The Ignorance is Willful
Greg Hunter
Dr. Michael Burry, a hedge fund manager, made hundreds of millions of dollars betting on the collapse of the housing market, while everyone from the mainstream media to the Fed claimed nobody could have seen the 2008 financial collapse coming. The ignorance, says Dr. Burry, is willful.
The same can be said about the ongoing banking crisis. Moody’s has downgraded the long-term credit ratings of 15 of the biggest European and North American banks: JPMorgan, BNP Paribas, RBC, RBS and UBS. Previously, dozens of Italian and Spanish banks, along with Japan’s Numara and Australia’s Macquarie, were downgraded.
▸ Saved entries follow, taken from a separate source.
-- ==== Sys2Proof/Machine/Dunte.lean ====
section
/-!
DEFINITION. The Dunte lanes received: frame alignment and headers (R333 to R337), slots, SAW and SRQ (R340), errors and windows (R341, R342), copies (R343,
R344), training (R336), the monitor (R345), the stripe (R346), the status flip.
-/
namespace Sys2Proof.Machine

open Sys2Proof

/-- Number of a lane: 0 to 31 backplane, 32 to 35 mate. -/
def laneIdx : LaneSel → Nat
  | .bl l => l.toNat
  | .ml m => 32 + m.toNat

/-- A lane. -/
def laneAt (s : State) (l : Nat) : Lane := tget .reset s.dun.lanes l
def setLane (l : Nat) (x : Lane) (s : State) : State := { s with dun := { s.dun with lanes := tset .reset s.dun.lanes l x } }
def modLane (l : Nat) (f : Lane → Lane) (s : State) : State := setLane l (f (laneAt s l)) s

/-- Counter i of a lane. -/
def laneCnt (i n : Nat) (x : Lane) : Lane := { x with cnt := tmod 0 x.cnt i (fun v => wrap32 v n) }

/-- MATE_CTL.EN. -/
def mateEn (s : State) : Bool := rbit s (kP 0xD0000) 0

/-- GEN in force: mate lanes run v2 only (R322). -/
def genOf (s : State) (l : Nat) : Nat := if l < 32 then laneGen s [] l else 2

/-- A lane is enabled and its block runs (R64, R80, R295, R322). -/
def laneRuns (s : State) (l : Nat) : Bool :=
  decide (2 ≤ s.pwr.stage.code) && (if l < 32 then genOf s l != 0 && domOn s (16 + l) else mateEn s && domOn s (48 + (l - 32)))

/-- A lane's transmitter may leave IDLE (R336). -/
def laneTxOn (s : State) (l : Nat) : Bool := laneRuns s l && (decide (32 ≤ l) || carriesTraffic s)

/-- Transmitter state, IDLE when muted. -/
def laneTx (s : State) (l : Nat) : LaneTx := if laneTxOn s l then (laneAt s l).tx else .idle

/-- The receiver is in RX_RUN (R337). -/
def rxRun (x : Lane) : Bool := x.rxok && (x.hdr.map (·.run)).getD false

/-- The code of a receiver's state. -/
def rxCode (x : Lane) : Nat := if ¬ x.locked then 0 else if ¬ x.rxok then 1 else if rxRun x then 3 else 2

/-- EXP_LANE, LANE_CHK. -/
def blCfg (s : State) (l : Nat) : Nat := rget s (kP (0xE0000 + 0x100 * l))

/-- LANE_MM (R343). -/
def laneMm (s : State) (l : Nat) (x : Lane) : Bool :=
  match x.hdr with
  | some h => decide (l < 32 ∧ h.lane.toNat ≠ bits (blCfg s l) 8 5)
  | none => false

/-- A lane is SF (R343). -/
def laneSf (s : State) (l : Nat) : Bool :=
  let x := laneAt s l
  !rxRun x || x.exc || x.phaseErr || (laneMm s l x && bit (blCfg s l) 2)

/-- A BP_INT cause for the Seats that OWN or OBSERVE a lane (R349). -/
def bpCause (l k : Nat) (s : State) : State := if l < 32 then setCauses (fittedSeats s 16 l) 0xEF000 k s else s

/-- Slot of the pair that lane slot i of a lane is (R323, R329). -/
def pairSlot (s : State) (l i : Nat) : Nat := if genOf s l = 1 ∧ l % 2 = 1 then 96 + i else i

/-- Head slot that a pair slot follows for SAW, SRQ and copy (R331). -/
def headSlot (s : State) (q sl : Nat) : Nat := structHead s [] (3072 + 192 * q + sl)

/-- What a receiver keeps of a slot. -/
def laneSlot (s : State) (l sl : Nat) : LaneSlot := tget .reset s.dun.slots (192 * l + sl)

/-- The lane whose copy of a pair slot is in use (R323, R344). -/
def copyLane (s : State) (q sl : Nat) : Nat :=
  let h := headSlot s q sl
  if slotDual s q h then 2 * q + b2n (tget false s.dun.copy (192 * q + h))
  else if genCarries (genOf s (2 * q)) false h then 2 * q else 2 * q + 1

/-- A copy of a slot has a copy fault (R343). -/
def copyFault (s : State) (l sl : Nat) : Bool :=
  let x := laneSlot s l sl
  laneSf s l || x.ptr.mode ≠ .norm || bit x.saw 0

/-- A backplane slot is SF: every present copy has a copy fault (R343). -/
def bpSlotSf (s : State) (q sl : Nat) : Bool :=
  let h := headSlot s q sl
  (!genCarries (genOf s (2 * q)) false h || copyFault s (2 * q) h) && (!genCarries (genOf s (2 * q + 1)) true h || copyFault s (2 * q + 1) h)

/-- The accepted alarm word of the copy in use signals SD (R274, R340). -/
def bpSlotSd (s : State) (q sl : Nat) : Bool := bit (laneSlot s (copyLane s q sl) (headSlot s q sl)).saw 1

/-- The words of a lane's slots received so far are no longer consecutive (R340). -/
def breakRuns (l : Nat) (d : DunteState) : DunteState :=
  { d with slots := (List.range 192).foldl (fun t k => tmod .reset t (192 * l + k) (fun x => { x with run := 0 })) d.slots }

/-- One slot of a frame received in RX_RUN: pointer, SAW and SRQ (R331, R340). -/
def rxSlot (l : Nat) (r : DunteSlot) (s : State) : State :=
  let q := l / 2
  let sl := pairSlot s l r.slot.toNat
  let x := laneSlot s l sl
  let t := auType s [] (3072 + 192 * q + sl)
  if t = 7 ∨ (t = 6 ∧ sl % 3 ≠ 0) then
    { s with dun := { s.dun with slots := tset .reset s.dun.slots (192 * l + sl) { x with ptr := concStep r.ptr.toNat x.ptr } } }
  else if headSlot s q sl ≠ sl then s
  else
    let (ptr, _) := ptrStep 783 r.ptr.toNat x.ptr
    let w := r.saw.toNat + 256 * r.srq.toNat
    let (c, run, acc) := acceptRun 3 x.cand x.run w
    let code := bits w 8 4
    let first := acc.isSome && !(x.run == 3 && x.cand == w)
    let x1 := { x with ptr := ptr, cand := c, run := run, saw := if acc.isSome then bits w 0 8 else x.saw
                       srq := if acc.isSome ∧ code ≤ 5 then code else x.srq }
    let s1 := { s with dun := { s.dun with slots := tset .reset s.dun.slots (192 * l + sl) x1 } }
    if first ∧ 5 < code then { s1 with dun := { s1.dun with srqBad := tmod 0 s1.dun.srqBad q (fun v => wrap32 v 1) } }
    else if acc.isSome ∧ code ≤ 5 ∧ code ≠ x.srq ∧ copyLane s q sl = l then
      bpCause l 7 { s1 with dun := { s1.dun with srqDue := s1.dun.srqDue ++ [⟨q, sl, code⟩] } }
    else s1

/-- A slot of a lane is in AIS or LOP. -/
def laneSlotAis (s : State) (l sl : Nat) : Bool := (laneSlot s l (headSlot s (l / 2) sl)).ptr.mode ≠ .norm

/-- One slot, and one TU, of a frame in window enter the next input frame (R252, R334). -/
def rxLaneCells (l : Nat) (r : DunteSlot) (s : State) : State :=
  let sl := pairSlot s l r.slot.toNat
  let c : Content := if laneSlotAis s l sl then .ais else .cells r.cells
  { s with dun := { s.dun with rxSlots := tins (tdel s.dun.rxSlots (192 * l + sl)) (192 * l + sl) c } }
def rxLaneTrib (l : Nat) (r : TribRx) (s : State) : State :=
  let t := r.index.toNat
  let n := tribs (auType s [] (3072 + 192 * (l / 2) + 3 * (t / 84)))
  if n = 0 then s
  else
    let c : TribContent := if laneSlotAis s l (3 * (t / 84) + t % 84 / n) then .ais else .cells r.cells
    { s with dun := { s.dun with rxTribs := tins (tdel s.dun.rxTribs (8192 * l + t)) (8192 * l + t) c } }

/-- Frame alignment of a lane (R333); whether the frame was received in SYNC. -/
def laneFramer (marks : List Nat) (x : Lane) : Lane × Bool :=
  match x.framer with
  | .hunt =>
      match keepCands [] marks with
      | [] => ({ x with cands := [] }, false)
      | c :: cs => ({ x with framer := .presync, cands := c :: cs }, false)
  | .presync =>
      match presyncWalk marks (checkOrder x.cands marks) x.cands [] with
      | (some c, _) => ({ x with framer := .sync, cands := [c], errRun := 0 }, true)
      | (none, []) => ({ x with framer := .hunt, cands := [] }, false)
      | (none, cs) => ({ x with cands := cs }, false)
  | .sync =>
      if x.cands.any (fun c => marks.contains c) then ({ x with errRun := 0 }, true)
      else if x.errRun + 1 < 4 then ({ x with errRun := x.errRun + 1 }, true)
      else ({ x with framer := .hunt, cands := [], errRun := 0, goodHdr := 0, rxok := false }, false)

/-- MARK_TX of a lane: BL_TX_OFFSET (R332). -/
def txOffset (gen : Nat) : Nat := if gen = 1 then 112 else 96

/-- A valid header (R333, R335 to R337). -/
def laneHeader (s : State) (l : Nat) (h : DunteHeader) (arrival : Nat) (x : Lane) : Lane :=
  let good := if h.gen.toNat = genOf s l then min 2 (x.goodHdr + 1) else 0
  let peer := if h.rxok then min 2 (x.peerRun + 1) else 0
  let d := ((arrival + 19440 - h.markTx.toNat % 19440) % 19440 + (h.markRx.toNat + 19440 - txOffset (genOf s l)) % 19440) / 2
  { x with
    hdr := some h, goodHdr := good
    rxok := if h.gen.toNat = genOf s l then x.rxok || decide (2 ≤ good) else false
    peerRun := peer, peerRxok := h.rxok && decide (2 ≤ peer)
    accepted := if x.tx = .train ∧ x.accepted = none ∧ 2 ≤ peer then some s.lt.frame else x.accepted
    cycleOk := x.cycleOk && h.rxok, cycleSeen := true
    cntMm := h.frame.toNat ≠ s.lt.frame, arrival := arrival
    delay := if h.markRx = 0xFFFF then x.delay else d }

/-- A received Dunte frame (R333 to R337, R340, R341). -/
def laneReceive (l : Nat) (r : DunteRx) (s : State) : State :=
  let (x0, inSync) := laneFramer r.marks (laneAt s l)
  let h := readHeader r.header
  if ¬ inSync then setLane l { x0 with winBad := true } { s with dun := breakRuns l s.dun }
  else
    let x1 := if h.hcrcOk then laneHeader s l h r.arrival.toNat x0 else laneCnt 2 1 { x0 with goodHdr := if x0.rxok then x0.goodHdr else 0 }
    let x2 := laneCnt 3 r.sbip (laneCnt 1 (b2n (!r.fcrcOk)) (laneCnt 0 r.cv x1))
    let x3 := { x2 with winErr := x2.winErr + b2n (decide (0 < r.cv) || !r.fcrcOk), winBad := x2.winBad || !rxRun x2 }
    let inWin := decide (r.arrival.toNat ≤ 9719)
    let x4 :=
      if inWin then
        let n := min 16 (x3.phaseOkRun + 1)
        { x3 with phaseOkRun := n, phaseErr := x3.phaseErr && decide (n < 16) }
      else laneCnt 4 1 { x3 with phaseOkRun := 0, phaseErr := true }
    let s1 := setLane l x4 s
    let s2 := if !inWin && !x3.phaseErr then
        let t := bpCause l 4 s1
        if l < 32 then faultRaise (138 + 3 * l) t else t
      else s1
    if l < 32 then (if rxRun x4 ∧ inWin then
        r.tribs.foldl (fun t k => rxLaneTrib l k t) (r.slots.foldl (fun t k => rxLaneCells l k t) (r.slots.foldl (fun t k => rxSlot l k t) s2))
      else { s2 with dun := breakRuns l s2.dun })
    else if rxRun x4 ∧ h.hcrcOk then
      { s2 with dun := rxArea (l - 32) h.frame.toNat (decide (0 < r.cv) || !r.fcrcOk) (r.area.map (·.toNat)) s2.dun }
    else s2

/-- DUNTE_FRAME_RECEIVE (R333). -/
def execDunteFrameReceive (l : LaneSel) (r : DunteRx) (s : State) : Result :=
  .next (if laneRuns s (laneIdx l) && (laneAt s (laneIdx l)).locked then laneReceive (laneIdx l) r s else s)

/-- DUNTE_CODE_LOCK (R337): DOWN ends. -/
def execDunteCodeLock (l : LaneSel) (s : State) : Result :=
  .next (if laneRuns s (laneIdx l) then modLane (laneIdx l) (fun x => { x with locked := true }) s else s)

/-- A lane falls to DOWN. -/
def laneDown (x : Lane) : Lane :=
  let y := { x with locked := false, framer := .hunt, cands := [], errRun := 0, goodHdr := 0, rxok := false, winBad := true, cycleOk := false }
  if x.locked then laneCnt 5 1 y else y

/-- A lane drops to DOWN; its slots' words are no longer consecutive (R340). -/
def laneDrop (l : Nat) (s : State) : State := modLane l laneDown { s with dun := breakRuns l s.dun }

/-- DUNTE_LOS (R337): LOS, or code or block lock lost. -/
def execDunteLos (l : LaneSel) (s : State) : Result := .next (laneDrop (laneIdx l) s)

/-- TRAIN_TIMEOUT (R336): RUN without an acceptance, at a multiframe boundary at least 160 frames after leaving IDLE. -/
def execTrainTimeout (l : LaneSel) (s : State) : Result :=
  let k := laneIdx l
  let x := laneAt s k
  .next (if laneTx s k = .train ∧ x.accepted = none ∧ x.leftIdle + 160 ≤ s.lt.bounds ∧ s.lt.frame % 4 = 0 then
      bpCause k 8 (setLane k (laneCnt 6 1 { x with tx := .run }) s)
    else s)

/-- SD_THR and EXC_THR; a mate lane has the reset values. -/
def laneThr (s : State) (l : Nat) : Nat × Nat := if l < 32 then (bits (blCfg s l) 16 8, bits (blCfg s l) 24 8) else (4, 80)

/-- LANE_WINDOW_END (R342): the window of 800 frames ends at the window start that the LT frame in progress runs up to (entry 50). -/
def execLaneWindowEnd (l : LaneSel) (s : State) : Result :=
  let k := laneIdx l
  .next (if ¬ laneRuns s k ∨ (s.lt.frame + 1) % 800 ≠ 0 then s else modLane k (fun x => { x with winEnds := true }) s)

/-- A lane's window at a boundary, before the flip: a skip spoils it; at a window start one that ends is judged and the next one starts (R342, R501). -/
def laneWindow (start skip : Bool) (k : Nat) (s : State) : State :=
  if ¬ laneRuns s k then s
  else
    let x0 := laneAt s k
    let x := { x0 with winBad := x0.winBad || skip }
    if ¬ (start && (x.winEnds || skip)) then (if x0 = x then s else setLane k x s)
    else
      let (sdT, exT) := laneThr s k
      let judge (on : Bool) (thr : Nat) : Bool :=
        if x.winBad then on else if thr ≤ x.winErr then true else if x.winErr ≤ thr / 10 then false else on
      let sd := judge x.sd sdT
      let exc := judge x.exc exT
      let s1 := setLane k { x with sd := sd, exc := exc, winErr := 0, winBad := !rxRun x, winEnds := false } s
      let s2 := if sd ≠ x.sd then bpCause k 1 s1 else s1
      if exc ≠ x.exc then bpCause k 2 s2 else s2

/-- LANE_TXMON_FAIL (R345): the monitor loses SYNC or meets an FCRC error in it, or has not reached SYNC within 8 LT frames. -/
def execLaneTxmonFail (l : LaneSel) (s : State) : Result :=
  let k := laneIdx l
  let x := laneAt s k
  .next (if laneTx s k = .idle then s
    else
      let y := { x with monitor := .hunt, txClean := 0 }
      if x.monitor ≠ .sync ∧ x.monAge < 8 ∨ x.txFail then setLane k y s
      else
        let s1 := bpCause k 3 (setLane k { y with txFail := true } s)
        if k < 32 then txFaultAtTake (faultRaise (137 + 3 * k) s1) else faultRaise (233 + 2 * (k - 32)) s1)

/-- Boundary work of a lane's transmitter: it leaves or returns to IDLE, and enters RUN after an acceptance (R325, R336). -/
def laneTxBoundary (l : Nat) (s : State) : State :=
  let x := laneAt s l
  if ¬ laneTxOn s l then (if x.tx = .idle then s else setLane l { x with tx := .idle, accepted := none, monitor := .hunt, monAge := 0, txClean := 0 } s)
  else match x.tx with
    | .idle => setLane l { x with tx := .train, leftIdle := s.lt.bounds, accepted := none, monitor := .hunt, monAge := 0, txClean := 0 } s
    | .train => if x.accepted.isSome ∧ s.lt.frame % 4 = 0 then setLane l { x with tx := .run } s else s
    | .run => s

/-- BL_STATUS. -/
def laneStatus (s : State) (l : Nat) (x : Lane) : Nat :=
  rxCode x + 4 * (match laneTx s l with | .idle => 0 | .train => 1 | .run => 2) + 16 * b2n (laneSf s l) + 32 * b2n x.sd + 64 * b2n x.exc
    + 128 * b2n x.txFail + 256 * b2n x.phaseErr + 512 * b2n (laneMm s l x) + 1024 * b2n x.cntMm + 2048 * b2n x.peerRxok
    + 65536 * (x.hdr.elim 0 (fun h => h.lane.toNat % 32))

/-- A lane's step 2: the flip, BP_INT causes of state changes, a due clear of the counters (R499). -/
def laneFlip (l : Nat) (s : State) : State :=
  if ¬ laneRuns s l then s
  else
    let x0 := laneAt s l
    let x := if x0.cntClr then { x0 with cnt := [], cntClr := false } else x0
    let before := if x.view = [] then 16 else tget 0 x.view 8
    let now := laneStatus s l x
    let v := ((8, now) :: (0xC, x.delay + 65536 * x.arrival) :: (List.range 7).map (fun i => (0x10 + 4 * i, tget 0 x.cnt i))).filter (fun e => e.2 ≠ 0)
    let s1 := setLane l { x with view := v } s
    let s2 := if before % 4 ≠ now % 4 then bpCause l 0 s1 else s1
    if bit now 9 ∧ ¬ bit before 9 then bpCause l 5 s2 else s2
The media has largely ignored this enormously negative bank news, the same way it ignores the way banks value underwater assets. Instead of mark to market accounting, where assets are valued at what they will sell for today, we have ‘mark to fantasy’ accounting: assets are valued at what you hope to get for them in the future. This is an insolvency problem so big that the rules had to be changed to make people think some banks are still solvent.
The same accounting rule changes have taken place in Europe. It is not only the countries going broke, but the banks that hold sour debt that are insolvent. Things there are a bit more desperate; last week, Italy’s Prime Minister Mario Monti warned of the apocalyptic consequences of failure at the next summit of EU leaders, outlining a potential death spiral that could threaten the political and economic future of Europe. Monti’s main concern is the survival of key European banks and not the well being of the people. This is all about preserving the status quo and the power of the banks.
The global financial crisis is really a bank solvency crisis. Moody’s bank credit downgrades are another signpost on the road to perdition. Things are not improving, no matter how much the media underplays the crisis. The “nobody saw this coming” excuse will not work the next time, and there will be a next time.
Tinker Bell is Dead
Gary North
“If you have seen the stage version of Peter Pan, you know the scene in which the audience is asked to clap if they want Tinker Bell to live. It's time.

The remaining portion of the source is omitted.